STRUCTURAL-PHASE STATE OF SILUMIN OF HYPEREUTECTIC COMPOSITION IRRADIATED BY A PULSED ELECTRON BEAM

Silumin (an alloy of aluminum with silicon) is a cheap industrial alloy with good corrosion resistance, high specific mechanical properties and good casting properties. As a result it has found wide applications in modern industry (aircraft and mechanical engineering, instrument making, shipbuilding, etc.). The aim of this work is to analyze the regularities of transformation of the structure and phase composition of the surface layer of a hypereutectic silumin ( Al - 22 wt % Si ), subjected to irradiation with an intense pulsed electron beam. It was found that irradiation of silumin with a pulsed electron beam ( 18 keV, 25 J / cm^2, 200 μs, 3 pulses, 0,3 s^(-1)) leads to melting of the surface layer up to 60 μm thick, the high-speed crystallization of which is accompanied by the formation of a submicro-nanocrystalline multiphase structure.
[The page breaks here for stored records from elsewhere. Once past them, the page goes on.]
/-- A sample shows the hottest sensor, keeps the peak and sets the hot ceiling with its hysteresis (R429, R430). -/
theorem State.temperature_effect (s : State) {x : List Int} (go : (!(s.awake && x.length == 8)) = false) :
    (s.temperature x).cell Obj.junctionTempDeciC = hottest x ∧
      (s.temperature x).pat = { s.pat with
        hot := if 1100 < hottest x then true else if hottest x < 1070 then false else s.pat.hot
        peak := max s.pat.peak (hottest x)
        coolSince := if s.get Obj.junctionMaxDeciC - 50 < hottest x then none else some (s.pat.coolSince.getD s.now)
        trip := s.pat.trip ||
          (decide (s.get Obj.governorTripDeciC ≤ hottest x) && decide (s.get Obj.junctionTempDeciC < s.get Obj.governorTripDeciC)) } := by
  unfold State.temperature
  rw [go]
  refine ⟨?_, ?_⟩
  · exact (State.thermalLimit_cell _ (by decide) (by decide)).trans
      ((State.clockChange_cell _ (by decide)).trans (State.set_cell_self _ _ _))
  · exact (State.thermalLimit_frame (p := .pat) _ (by decide)).trans
      ((State.clockChange_frame (p := .pat) _ (by decide)).trans (State.set_frame (p := .pat) _ _ _ (by decide)))

/-- An index that the list of engines has. -/
theorem engine_there {l : List Nat} {e v : Nat} (h : l[e]? = some v) : e < l.length := (List.getElem?_eq_some_iff.mp h).1

/-- The result of a test by its slices (R441): the pattern set of the first slice that failed, where one did. -/
theorem State.bistComplete_sliced (s : State) {e : Nat} (set_ : Nat) (sig : List Nat) (target : s.pat.target = some e)
    (awake : s.awake = true) (small : e < 20) (served : s.gate.engines[e]? = some 0) (whole : s.pat.slices = 65) :
    s.bistComplete 0 set_ sig = match s.pat.failing with
      | none => (s.bistEnd e 0 0xFF sig).tested e 0
      | some n => (s.bistEnd e 1 n sig).tested e 1 := by
  have sliced : (Nat.ble e 0x13 && (s.gate.engines[e]?).getD 0 == 0) = true := by
    simp only [served, Option.getD_some, beq_self_eq_true, Bool.and_true]
    exact Nat.ble_eq.mpr (Nat.lt_succ_iff.mp small)
  have go : (!(s.awake && Nat.ble 0 2) || (true && (0 : Nat) != 2 && s.pat.slices != 65)) = false := by
    rw [awake, whole]
    rfl
  unfold State.bistComplete
  simp only [target, sliced, go, Bool.false_eq_true, if_false]
  cases s.pat.failing with
  | none => rfl
  | some n => rfl

/-- A test none of whose slices failed returns the engine to service (R441). -/
theorem State.bistComplete_passed (s : State) {e : Nat} (set_ : Nat) (sig : List Nat) (target : s.pat.target = some e) (awake : s.awake =
    true) (small : e < 20)
    (served : s.gate.engines[e]? = some 0) (whole : s.pat.slices = 65) (passed : s.pat.failing = none) :
    ∃ t, exec (.bistComplete 0 set_ sig) s = .next t ∧ t.pat.target = none ∧ t.gate.engines[e]? = some 0 ∧
      t.get Obj.bistResult = (bistPayload e 0 s.pat.origin 0xFF sig : Int) := by
  obtain ⟨gate, pat⟩ := s.bistEnd_kept e 0 0xFF sig
  have run : s.bistComplete 0 set_ sig = (s.bistEnd e 0 0xFF sig).jugglerTested e 0 := by
    rw [s.bistComplete_sliced set_ sig target awake small served whole, passed]
    exact State.tested_juggler _ (Nat.lt_succ_iff.mp small) (by rw [gate]; exact served) 0
  have result := s.bistEnd_result e 0 0xFF sig
  generalize s.bistEnd e 0 0xFF sig = u at gate pat run result
  refine ⟨_, congrArg Host.Outcome.next run, by rw [State.jugglerTested, pat], ?_, result⟩
  rw [State.jugglerTested, gate]
  simp [engine_there served]

/-- The first failure of an engine takes it out of service (R408, R441). -/
theorem State.bistComplete_failed (s : State) {e n : Nat} (set_ : Nat) (sig : List Nat) (target : s.pat.target = some e) (awake : s.awake
    = true) (small : e < 20)
    (served : s.gate.engines[e]? = some 0) (whole : s.pat.slices = 65) (failed : s.pat.failing = some n)
    (first : (s.pat.failures[e]?).getD 0 = 0) (room : s.nat Obj.bistFailures < 4294967295) :
    ∃ t, exec (.bistComplete 0 set_ sig) s = .next t ∧ t.gate.engines[e]? = some 1 ∧
      t.get Obj.bistResult = (bistPayload e 1 s.pat.origin n sig : Int) ∧
      t.get Obj.bistFailures = (s.nat Obj.bistFailures + 1 : Nat) := by
  obtain ⟨gate, pat⟩ := s.bistEnd_kept e 1 n sig
  have run : s.bistComplete 0 set_ sig = (s.bistEnd e 1 n sig).jugglerTested e 1 := by
    rw [s.bistComplete_sliced set_ sig target awake small served whole, failed]
    exact State.tested_juggler _ (Nat.lt_succ_iff.mp small) (by rw [gate]; exact served) 1
  have result := s.bistEnd_result e 1 n sig
  have counted := s.bistEnd_counted e n sig room
  generalize s.bistEnd e 1 n sig = u at gate pat run result counted
  have out : u.jugglerTested e 1 = State.engineOut { u with pat.failures := s.pat.failures.set e 1 } e := by
    simp only [State.jugglerTested, pat, first]
    rw [if_pos (by decide)]
  refine ⟨_, congrArg Host.Outcome.next (run.trans out), ?_, ?_, ?_⟩
  · refine State.engineOut_engine _ ?_
    show e < u.gate.engines.length
    rw [gate]
    exact engine_there served
  · exact (State.engineOut_cell _ e (by decide) (by decide)).trans result
  · exact (State.engineOut_cell _ e (by decide) (by decide)).trans counted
It is shown that aluminum (a solid solution based on fcc crystal lattice) forms cells of high-speed crystallization; nanoscale particles of the second phases are located at the cell boundaries. Analysis of three-component state diagrams of the Al - Si - Fe - Cu system (the main elements of the studied silumin) demonstrated the possibility of forming a large number of two- and three-element compounds in the alloy under equilibrium conditions. It has been shown by diffraction electron microscopy that, along with three-element phases, phases based on four and, possibly, more elements are formed in silumin.